Simulating Mean-Reverting Processes in Python The CIR Model for Interest Rates

While Geometric Brownian Motion (GBM) is standard for stock prices, variables like interest rates or volatility often exhibit mean reversion – a tendency to drift back towards a long-term average. They also typically cannot be negative. The Cox-Ingersoll-Ross (CIR) model, a type of Square-Root Diffusion (SRD) process, captures these features. This article demonstrates how to simulate the CIR process in Python using both Euler discretization and an exact method, highlighting its use in modeling interest rates.

The Square-Root Diffusion / CIR Model

The SRD process xt is defined by the Stochastic Differential Equation (SDE):  \[d x_t=\kappa\left(\theta-x_t\right) d t+\sigma \sqrt{x_t} d W_t\]

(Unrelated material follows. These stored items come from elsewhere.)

-- ==== Sys2Proof/Certificates/Slice0/Obligations.lean ====
section
/-! DEFINITION. The statements for the provers. Each docstring says what is stated and which rule of spec/ it rests on.
A result is stated as an equation with the next state wherever it can be, so that it says the result, the frame (every
component not named is as before) and that the operation completes. -/

open Sys2Proof Sys2Proof.Machine

/-! ### System operations -/

/-- RESET puts every register at its reset value, in every state, halted or not; the three buffers the spec leaves
unspecified hold no value; nothing is emitted (R230, R37). -/
def Obligations.ResetRestoresEveryRegister : Prop :=
  ∀ s : State, exec .reset s = .next
    { cfg := s.cfg
      motion := { tdir := .stop, cdir := .stop, tspeed := 0, cspeed := 0, last := 0 }
      pid := ⟨⟨0, 0, 0, 0⟩, ⟨0, 0, 0, 0⟩⟩
      wheel := ⟨⟨0, 0⟩, ⟨0, 0⟩⟩
      turn := { atActive := false, atAcc := 0, atDir := .left, utActive := false, utAcc := 0 }
      cmd := { connected := false, announced := false, armed := false }
      protoA := { buf := [], wr := 0, rd := 0, cycle := false, inpkt := false, idx := 0,
                  pkt := #v[0#8, 0#8, 0#8, 0#8, 0#8], lastTime := 0, lastAngle := 0 }
      protoB := { armed := false, phase := .waitHeader1, h1 := 0#8, h2 := 0#8, xor := 0#8, cnt := 0, buf := [],
                  prevStart := 0, samples := 0, work := [], pub := [] }
      act := ⟨0, 0, 0, 0⟩
      sys := { halted := false, imuFault := false }
      out := s.out
      inbox := s.inbox }

/-- With `halted = 1` every instruction but RESET is the identity and emits nothing, and RESET clears `halted` (R234). R234
says so of the operations and of the bytes received; that the wire units are frozen too, A_SYNC, A_PACKET, TX_B_START and
TX_B_STOP among them, is the model's reading (log entry 24). -/
def Obligations.HaltedMachineIsFrozen : Prop :=
  (∀ (i : Instr) (s : State), s.sys.halted = true → i ≠ .reset → exec i s = .next s) ∧
    ∀ s : State, ∃ t, exec .reset s = .next t ∧ t.sys.halted = false

/-- FATAL sets `halted`, reports FATAL_CONFIG and keeps every other register, the actuators among them; nothing else ever
sets `halted` (R232, R256). -/
def Obligations.FatalAloneHalts : Prop :=
  (∀ s : State, running s → exec .fatal s = .next
    { s with
      sys := { s.sys with halted := true }
      out := { s.out with status := s.out.status ++ [.fatalConfig] } }) ∧
    ∀ (i : Instr) (s t : State), running s → exec i s = .next t → t.sys.halted = true → i = .fatal

/-- IMU_STATUS: a failed sensor initialisation sets `imu_fault` and is reported, once; a second failure, a success and a
report to a halted machine change nothing; no operation but RESET clears `imu_fault`. Operation code 0xE of format EV, with
the outcome on the `ok` port (R233). -/
def Obligations.ImuFailureIsReportedOnce : Prop :=
  (∀ (s : State) (ok : Bool), exec (.imuStatus ok) s =
    if s.sys.halted = false ∧ ok = false ∧ s.sys.imuFault = false then
      .next { s with
        sys := { s.sys with imuFault := true }
        out := { s.out with status := s.out.status ++ [.imuInitFail] } }
    else .next s) ∧
    (∀ (i : Instr) (s t : State), i ≠ .reset → exec i s = .next t → s.sys.imuFault = true → t.sys.imuFault = true) ∧
    ∀ (c : Config) (e : EventWord), e.op = 0xE#4 → decode c (.ev e) = .ok (.imuStatus (decide (e.ok = 1#1)))

/-! ### Motion -/

/-- SET_INTENT records the target direction and the target speed clamped into `[0, MAX_SPEED]`, and nothing else; halted,
it does nothing. Operation code 0xA of format EV: the direction is the one with the code on the `dir` port, 6 and 7 are
refused (R110). -/
def Obligations.SetIntentRecordsClampedIntent : Prop :=
  (∀ (s : State) (d : Direction) (v : Rat), 0 ≤ s.cfg.maxSpeed →
    exec (.setIntent d v) s =
      if s.sys.halted = false then
        .next { s with motion := { s.motion with tdir := d, tspeed := max 0 (min v s.cfg.maxSpeed) } }
      else .next s) ∧
    ∀ (c : Config) (e : EventWord), e.op = 0xA#4 →
      (∀ d : Direction, d.code = e.dir → decode c (.ev e) = .ok (.setIntent d e.speed)) ∧
        (e.dir = 6#3 ∨ e.dir = 7#3 → decode c (.ev e) = .error (.reservedDirection e.dir))

/-- ESTOP stops at once and clears both maneuvers: directions STOP, speeds 0, channels 0, integrals 0, trackers inactive
with accumulators 0; `m_last`, the receive channels and both decoders stay; halted, it does nothing. Operation code 0xB of
format EV, no operand (R119, R118). -/
def Obligations.EmergencyStopIsTotal : Prop :=
  (∀ s : State, exec .estop s =
    if s.sys.halted = false then
      .next { s with
        motion := { tdir := .stop, cdir := .stop, tspeed := 0, cspeed := 0, last := s.motion.last }
        turn := { atActive := false, atAcc := 0, atDir := s.turn.atDir, utActive := false, utAcc := 0 }
        pid := ⟨{ s.pid.l with integral := 0 }, { s.pid.r with integral := 0 }⟩
        act := ⟨0, 0, 0, 0⟩ }
    else .next s) ∧
    ∀ (c : Config) (e : EventWord), e.op = 0xB#4 → decode c (.ev e) = .ok .estop

/-- Before `SPEED_UPDATE_INTERVAL` has passed since `m_last`, modulo the clock's width, MTICK is a no-op (R112). -/
def Obligations.MtickBeforeIntervalIsNoOp : Prop :=
  ∀ (s : State) (now : Nat), running s →
    ((now : Int) - (s.motion.last : Int)) % (2 ^ s.cfg.timeBits : Int) < (s.cfg.speedUpdateInterval : Int) →
    exec (.mtick now) s = .next s

/-- An effective MTICK with the target equal to the current direction: at STOP only `m_last` changes; otherwise the speed
moves one step toward the target speed and never past it (R112, R114). -/
def Obligations.MtickRampsTowardTarget : Prop :=
  ∀ (s : State) (now : Nat), running s → s.cfg.rnd = .exact → 0 ≤ s.cfg.speedStep →
    (s.cfg.speedUpdateInterval : Int) ≤ ((now : Int) - (s.motion.last : Int)) % (2 ^ s.cfg.timeBits : Int) →
    s.motion.tdir = s.motion.cdir →
    exec (.mtick now) s = .next
      { s with
        motion :=
          { s.motion with
            last := now
            cspeed :=
              if s.motion.cdir = .stop then s.motion.cspeed
              else if s.motion.cspeed ≤ s.motion.tspeed then
                min s.motion.tspeed (s.motion.cspeed + s.cfg.speedStep)
              else max s.motion.tspeed (s.motion.cspeed - s.cfg.speedStep) } }

/-- An effective MTICK toward FORWARD or BACKWARD: from STOP or the other driven direction it switches at once, aims at
`MAX_SPEED` and takes the first ramp step in the same tick, keeping the PID registers; during a turn it only writes
`m_last` (R113, R296, R120). -/
def Obligations.MtickSwitchesToDrivenDirection : Prop :=
  ∀ (s : State) (now : Nat), running s → s.cfg.rnd = .exact → 0 ≤ s.cfg.speedStep →
    (s.cfg.speedUpdateInterval : Int) ≤ ((now : Int) - (s.motion.last : Int)) % (2 ^ s.cfg.timeBits : Int) →
    (s.motion.tdir = .forward ∨ s.motion.tdir = .backward) → s.motion.tdir ≠ s.motion.cdir →
    exec (.mtick now) s =
      if s.motion.cdir = .left ∨ s.motion.cdir = .right ∨ s.motion.cdir = .uturn then
        .next { s with motion := { s.motion with last := now } }
      else
        .next { s with
          motion :=
            { tdir := s.motion.tdir
              cdir := s.motion.tdir
              tspeed := s.cfg.maxSpeed
              cspeed :=
                if s.motion.cspeed ≤ s.cfg.maxSpeed then min s.cfg.maxSpeed (s.motion.cspeed + s.cfg.speedStep)
                else max s.cfg.maxSpeed (s.motion.cspeed - s.cfg.speedStep)
              last := now } }

/-- An effective MTICK toward a turn that is not the current direction switches at once to `TURN_SPEED`, without a ramp,
whatever the current direction, and zeroes both integrals (R113, R111, R120). -/
def Obligations.MtickSwitchesToTurn : Prop :=
  ∀ (s : State) (now : Nat), running s →
    (s.cfg.speedUpdateInterval : Int) ≤ ((now : Int) - (s.motion.last : Int)) % (2 ^ s.cfg.timeBits : Int) →
    (s.motion.tdir = .left ∨ s.motion.tdir = .right ∨ s.motion.tdir = .uturn) → s.motion.tdir ≠ s.motion.cdir →
    exec (.mtick now) s = .next
      { s with
        motion :=
          { tdir := s.motion.tdir, cdir := s.motion.tdir, tspeed := s.cfg.turnSpeed, cspeed := s.cfg.turnSpeed
            last := now }
        pid := ⟨{ s.pid.l with integral := 0 }, { s.pid.r with integral := 0 }⟩ }

/-- An effective MTICK toward STOP takes one step off the speed, not below 0, and commits STOP, zeroing the integrals, in
the tick in which the speed is 0 (R113, R111, R120). -/
def Obligations.MtickRampsDownToStop : Prop :=
  ∀ (s : State) (now : Nat), running s → s.cfg.rnd = .exact →
    (s.cfg.speedUpdateInterval : Int) ≤ ((now : Int) - (s.motion.last : Int)) % (2 ^ s.cfg.timeBits : Int) →
    s.motion.tdir = .stop → s.motion.cdir ≠ .stop →
    exec (.mtick now) s =
      if s.motion.cspeed ≤ s.cfg.speedStep then
        .next { s with
          motion := { s.motion with last := now, cspeed := 0, cdir := .stop }
          pid := ⟨{ s.pid.l with integral := 0 }, { s.pid.r with integral := 0 }⟩ }
      else .next { s with motion := { s.motion with last := now, cspeed := s.motion.cspeed - s.cfg.speedStep } }

/-! ### PID and actuators -/

/-- DRIVE in a driven direction runs `error = setpoint - measured; integral += error; derivative = error - last_error;
output = clamp(Kp*error + Ki*integral + Kd*derivative)` for each wheel on the ramped speed and the magnitude of its rate,
and puts the outputs on the A channels for FORWARD, on the B channels for BACKWARD (R115, R117, R130). -/
def Obligations.DriveRunsBothPids : Prop :=
  ∀ s : State, running s → s.cfg.rnd = .exact → 0 ≤ s.cfg.maxSpeed →
    (s.motion.cdir = .forward ∨ s.motion.cdir = .backward) →
    ∀ (eL eR iL iR uL uR : Rat),
      eL = s.motion.cspeed - |s.wheel.l.rpm| → eR = s.motion.cspeed - |s.wheel.r.rpm| →
      iL = s.pid.l.integral + eL → iR = s.pid.r.integral + eR →
      uL = max 0 (min (s.cfg.kp.l * eL + s.cfg.ki.l * iL + s.cfg.kd.l * (eL - s.pid.l.lastError))
        s.cfg.maxSpeed) →
      uR = max 0 (min (s.cfg.kp.r * eR + s.cfg.ki.r * iR + s.cfg.kd.r * (eR - s.pid.r.lastError))
        s.cfg.maxSpeed) →
      exec .drive s = .next
        { s with
          pid := ⟨{ setpoint := s.motion.cspeed, integral := iL, lastError := eL, output := uL },
                  { setpoint := s.motion.cspeed, integral := iR, lastError := eR, output := uR }⟩
          act := if s.motion.cdir = .forward then ⟨uL, 0, uR, 0⟩ else ⟨0, uL, 0, uR⟩ }

/-- DRIVE outside the driven directions: a turn gets the full `TURN_SPEED` pattern of its direction whatever `m_cspeed`
is, STOP gets four zeros; both integrals are zeroed and no other PID register is touched (R115, R116, R117, R111). -/
def Obligations.DriveTurnsOpenLoopAndStops : Prop :=
  ∀ s : State, running s → 0 ≤ s.cfg.turnSpeed → s.motion.cdir ≠ .forward → s.motion.cdir ≠ .backward →
    exec .drive s = .next
      { s with
        pid := ⟨{ s.pid.l with integral := 0 }, { s.pid.r with integral := 0 }⟩
        act :=
          if s.motion.cdir = .stop then ⟨0, 0, 0, 0⟩
          else if s.motion.cdir = .right then ⟨s.cfg.turnSpeed, 0, 0, s.cfg.turnSpeed⟩
          else ⟨0, s.cfg.turnSpeed, s.cfg.turnSpeed, 0⟩ }

/-- Whatever the rounding, the gains, the registers and the measurements, a DRIVE in a driven direction leaves both PID
outputs in `[0, MAX_SPEED]` (R131, R35 item 1). -/
def Obligations.PidOutputIsAlwaysClamped : Prop :=
  ∀ s : State, running s → 0 ≤ s.cfg.maxSpeed → driven s.motion.cdir = true →
    ∃ t, exec .drive s = .next t ∧ inSpeedRange s.cfg t.pid.l.output ∧ inSpeedRange s.cfg t.pid.r.output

When used for the short-term interest rate, this is known as the CIR model.

Setup

We’ll use standard libraries. Assume imports like numpy as npnumpy.random as nprmathtime, and matplotlib.pyplot as plt are done. We’ll reuse the print_statistics function from the previous article if needed for comparisons.

import numpy as np
import numpy.random as npr
import math
import time
from pylab import plt, mpl
import scipy.stats as scs # For print_statistics

# (Include print_statistics function definition here if running standalone)
# def print_statistics(a1, a2): ... (see previous article)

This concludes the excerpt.